Marine heatwaves disrupt ecosystem structure and function via altered food webs and energy flux
The prevalence and intensity of marine heatwaves is increasing globally, disrupting local environmental conditions. The individual and population-level impacts of prolonged heatwaves on marine species have recently been demonstrated, yet whole-ecosystem consequences remain unexplored.
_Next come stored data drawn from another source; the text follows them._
/-- The register that holds the byte at a physical address of the MMIO region. -/
def mregAt (pa : Nat) : Option MReg :=
  let o := pa % Config.mmioBase  -- within the region, the offset from its base (R253)
  let blk := o / 0x100000000
  let o := o % 0x100000000
  let d := o / 0x1000000
  let c := o % 0x1000000 / 0x10000
  if blk = 0x10 then
    if d < Config.dies && c < Config.coresPerDie then patchReg d c (o % 0x10000) else none
  else if blk = 0x11 then
    if Config.dies ≤ d then none
    else if c < Config.coresPerDie then debugReg d c (o % 0x10000)
    else
      let h := o % 0x100000
      if 0xF00000 ≤ o % 0x1000000 && h < 768 then some (.home d (h / 48) (h % 48 / 8)) else none
  else if blk = 0x12 then
    if o < 0x100000 then sessionReg (o / 0x10000) (o % 0x10000 / 0x1000) (o % 0x1000)
    else if o < 0x100000 + 16 * 200 then some (.event (o % 0x100000 / 16) (o % 16 / 8))
    else none
  else if blk = 0x13 then
    if o < 0x80 then some (.devq (o / 8))
    else if 0x100 ≤ o && o < 0x180 then some (.doorbell ((o - 0x100) / 8))
    else if 0x180 ≤ o && o < 0x200 then some (.skipped ((o - 0x180) / 8))
    else none
  else if blk = 0x14 then
    if o < 0x10000 && o % 0x1000 < 0x800 then some (.window (o / 0x1000) (o % 0x1000 / 32) (o % 32 / 8)) else none
  else if blk = 0x15 then
    if o < 0x400 && o % 0x40 < 0x28 then some (.mailbox (o / 0x40) (o % 0x40 / 8)) else none
  else if blk = 0x16 then
    if o < 0x400 && o % 0x40 < 0x20 then some (.stream (o / 0x40) (o % 0x40 / 8)) else none
  else if blk = 0x17 then
    if o < 8 then some .bootst else if o < 16 then some .pcap else none
  else none

/-- The key of a session. -/
def sessionKey (l j : Nat) : Nat := 16 * l + j

/-- A session. -/
def State.session (s : State) (l j : Nat) : Session := sget .reset s.sessions (sessionKey l j)

/-- Replace a session. -/
def State.setSession (s : State) (l j : Nat) (x : Session) : State :=
  { s with sessions := sset .reset s.sessions (sessionKey l j) x }

/-- A code that R437 lists. -/
def validEvent (code : Nat) : Bool := portableEvent code || implementationEvent code

/-- A code whose events the spec does not define by what software does: misses and implementation events (R437). -/
def openEvent (code : Nat) : Bool := (decide (0x1C ≤ code) && decide (code ≤ 0x1F)) || decide (0x100 ≤ code)

/-- Slot registers in order (R414). -/
def slotRegs (p : PatchSlot) : List DWord := [p.ctl, p.mtch, p.mask, p.realm] ++ p.buf

/-- SSTAT: LOST, and the counters with an invalid selection (R438). -/
def sessionStat (x : Session) : DWord :=
  let bad := (List.range 8).foldl (fun m i => if validEvent (sget 0 x.esel i).toNat then m else m ||| 2 ^ (8 + i)) 0
  BitVec.ofNat 64 (x.sstat.toNat % 256 ||| bad)

/-- KSTAT (R501). -/
def kstat (x : Stream) : DWord :=
  BitVec.ofNat 64 ((if x.valid then 1 else 0) + (if x.pendingValid then 2 else 0) + (if x.halted then 4 else 0))

/-- A counter of R436: the cycles in which no group was resident count as cycles with no eligible bundle, charged to
reason 0 (R209, R210). -/
def issueCounter (s : State) (d c q i : Nat) : DWord :=
  let k := s.core d c
  if i = 5 then 0
  else sget 0 k.counters (32 * q + i) + (if i = 0 || i = 8 then BitVec.ofNat 64 (s.cycle - k.idleFrom) else 0)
We leveraged time series abundance data of 361 taxa, grouped into 86 functional groups, from six long-term surveys, diet information from a new diet database, and previous modeling efforts, to build two food web networks using an extension of the popular Ecopath ecosystem modeling framework, Ecotran. We compare ecosystem models parameterized before and after the onset of recent marine heatwaves to evaluate the cascading effects on ecosystem structure and function in the Northeast Pacific Ocean. While the ecosystem-level contribution (prey) and demand (predators) of most functional groups changed following the heatwaves, gelatinous taxa experienced the largest transformations, underscored by the arrival of northward-expanding pyrosomes. We show altered trophic relationships and energy flux have potentially profound consequences for ecosystem structure and function, and raise concerns for populations of threatened and harvested species. This work leverages a new diet database and six long term monitoring efforts of 361 taxa to build comparable pre- and post-heatwave ecosystem models. The study provides empirical demonstration of changes in ecosystem-wide patterns of energy flux and biomass in response to marine heatwaves.